The following bug has been logged on the website:
Bug reference: 17577
Logged by: Daniel Farina
Email address: daniel@fdr.io
PostgreSQL version: 14.4
Operating system: AlmaLinux 8.6
Description:
Reproduction:
1) Back up a new, empty initdb server
2) Run pgbench in mixed mode for a while to generate WAL, possibly for
a long time.
3) Set up a replica
(Side note: In my case, though it may or may not be important, I
also have a primary_conninfo defined and standby.signal. The
primary_conninfo is not used, however, as the server never catches
up enough to do that before I run pg_ctl promote).
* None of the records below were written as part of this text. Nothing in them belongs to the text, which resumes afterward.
theorem injectAll_injectData_frame {s t : State} {l : List (Nat × Nat)}
    (h : injectAll injectData s l = .ok t) :
    t.pc = s.pc ∧ t.imem = s.imem ∧ ∀ i, regEntry t i = regEntry s i := by
  refine injectAll_induction
    (P := fun t => t.pc = s.pc ∧ t.imem = s.imem ∧ ∀ i, regEntry t i = regEntry s i)
    ?_ l ⟨rfl, rfl, fun _ => rfl⟩ h
  intro u a v t hu ht
  obtain ⟨-, -, rfl⟩ := injectData_ok ht
  exact hu

theorem regEntry_eq {s : State} {i : Fin 32} {v : Word} {b : Bool} :
    regEntry s i.val = (some v, some b) ↔ s.regs[i] = v ∧ s.wr[i] = b := by
  simp [regEntry]

theorem regEntry_initialState (p : Params) (imem : List Word) (i : Fin 32) :
    regEntry (initialState p imem) i.val = (some (fillReg p i.val), some false) :=
  regEntry_eq.mpr (by simp [initialState])

theorem dataEntry_eq {s : State} {a : Nat} {v : Word} {b : Bool} :
    dataEntry s a = (v, b) ↔ s.readData a = v ∧ s.dataWritten a = b :=
  Prod.mk.injEq .. ▸ Iff.rfl

theorem dataWritten_iff {s : State} {a : Nat} : s.dataWritten a = true ↔ a ∈ s.wd :=
  List.contains_iff_mem

theorem dataEntry_initialState (p : Params) (imem : List Word) (a : Nat) :
    dataEntry (initialState p imem) a = (fillData p a, false) := rfl

/-- Settles O39: register injections set the register entries, data injections the data entries, each
leaving the other's, and what no injection names is as in the initial state. -/
theorem setupGivesTheResetValues : Obligations.SetupGivesTheResetValues := by
  unfold Obligations.SetupGivesTheResetValues
  intro l s h hnr hnd
  obtain ⟨imem, s₁, hl, hr, hd⟩ := setup_next h
  obtain ⟨hpc, himem, hdata⟩ := injectAll_injectReg_frame hr
  obtain ⟨hpc', himem', hreg⟩ := injectAll_injectData_frame hd
  refine ⟨hpc'.trans hpc, setup_params h, ?_, fun i v hv => ?_, fun i hi => ?_, fun a v hv => ?_,
    fun a ha => ?_⟩
  · rw [himem', himem]
    exact loadProgram_ok hl
  · exact regEntry_eq.mp ((hreg i.val).trans (injects_injectReg.obs_listed hr hnr hv))
  · exact regEntry_eq.mp ((hreg i.val).trans
      ((injects_injectReg.obs_unlisted hr hi).trans (regEntry_initialState _ _ i)))
  · obtain ⟨hv, hw⟩ := dataEntry_eq.mp (injects_injectData.obs_listed hd hnd hv)
    exact ⟨hv, dataWritten_iff.mp hw⟩
  · obtain ⟨hv, hw⟩ := dataEntry_eq.mp ((injects_injectData.obs_unlisted hd ha).trans
      ((hdata a).trans (dataEntry_initialState _ _ a)))
    exact ⟨hv, fun hmem => absurd (dataWritten_iff.mpr hmem) (by simp [hw])⟩

end Sys2Proof.Machine
end

section
/-! PROOFS. The text of words, and the reset state as a setup. -/

namespace Sys2Proof.Machine

open Sys2Proof.Spec

/-! ### The text of a word -/

theorem hexDigit_hexChar : ∀ d : Fin 16, hexDigit (hexChar d.val) = some d.val := by decide

theorem hexValue_cons (acc : Nat) (c : Char) (cs : List Char) :
    hexValue acc (c :: cs) = (hexDigit c).bind fun d => hexValue (16 * acc + d) cs := by
  rw [hexValue]
  cases hexDigit c <;> rfl

/-- Digits read in two parts. -/
theorem hexValue_append (acc : Nat) (xs ys : List Char) :
    hexValue acc (xs ++ ys) = (hexValue acc xs).bind fun v => hexValue v ys := by
  induction xs generalizing acc with
  | nil => rfl
  | cons c xs ih =>
    rw [List.cons_append, hexValue_cons, hexValue_cons]
    cases hexDigit c with
    | none => rfl
    | some d => exact ih _

theorem hexValue_hexChar (acc d : Nat) (h : d < 16) :
    hexValue acc [hexChar d] = some (16 * acc + d) := by
  have hd : hexDigit (hexChar d) = some d := hexDigit_hexChar ⟨d, h⟩
  simp only [hexValue, hd]

theorem hexValue_hexDigits (n v : Nat) : hexValue 0 (hexDigits n v) = some (v % 16 ^ n) := by
  induction n generalizing v with
  | zero => simp [hexDigits, hexValue, Nat.mod_one]
  | succ n ih =>
    have hv : v % 16 ^ (n + 1) = 16 * (v / 16 % 16 ^ n) + v % 16 := by
      rw [Nat.pow_succ', Nat.mod_mul, Nat.add_comm]
    rw [hexDigits, hexValue_append, ih, Option.bind_some,
      hexValue_hexChar _ _ (Nat.mod_lt _ (by omega)), hv]

theorem length_hexDigits (n v : Nat) : (hexDigits n v).length = n := by
  induction n generalizing v with
  | zero => rfl
  | succ n ih => simp [hexDigits, ih]

/-- The eight-digit text of a word is read back as that word. -/
theorem parseWordText_wordText (w : Word) : parseWordText (wordText w) = .ok w := by
  have hlen : (wordText w).length = 8 := length_hexDigits 8 w.toNat
  have hne : wordText w ≠ [] := List.ne_nil_of_length_pos (by omega)
  have hval : hexValue 0 (wordText w) = some w.toNat := by
    rw [wordText, hexValue_hexDigits, Nat.mod_eq_of_lt (show w.toNat < 16 ^ 8 from w.isLt)]
  simp [parseWordText, hne, hval, hlen]

/-- Settles O40: the texts are read back as their words, and the default launch's initial state is the
reset state with that program. -/
theorem resetIsTheDefaultSetup : Obligations.ResetIsTheDefaultSetup := by
  unfold Obligations.ResetIsTheDefaultSetup
  intro ws hws
  have hparse : (ws.map wordText).map parseWordText = ws.map Except.ok := by
    simp [parseWordText_wordText]
  have hload : loadProgram (ws.map wordText) = .ok ws := by
    rw [loadProgram, if_neg (by simpa using hws), parseProgram_of_parse hparse]
  rw [← initialState_default]
  simp only [setup, hload, injectAll]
4) Wait for consistency. It should take a short while given the backup
is of an empty database.
5) try to run pg_ctl promote while the server is in archive restore
6) it will block until timeout, and not promote until restore_command exits
abnormally
Other notes:
upon running pg_ctl promote, the "promote" file is written, but the
"server has received promote request" message is not written to the
logs.
A workaround:
Killing the restore_command, i.e. injecting a non-zero exit code, will
cause postgres to print the "has received promote request" message and
go through promotion.
Probable cause: something is not checking for pg_ctl promote having
been run as often as it should when WAL is being sourced from
restore_command, but it does get checked when postgres does its
expected actions when receiving a non-zero exit code,
e.g. checking whether it should switch to streaming.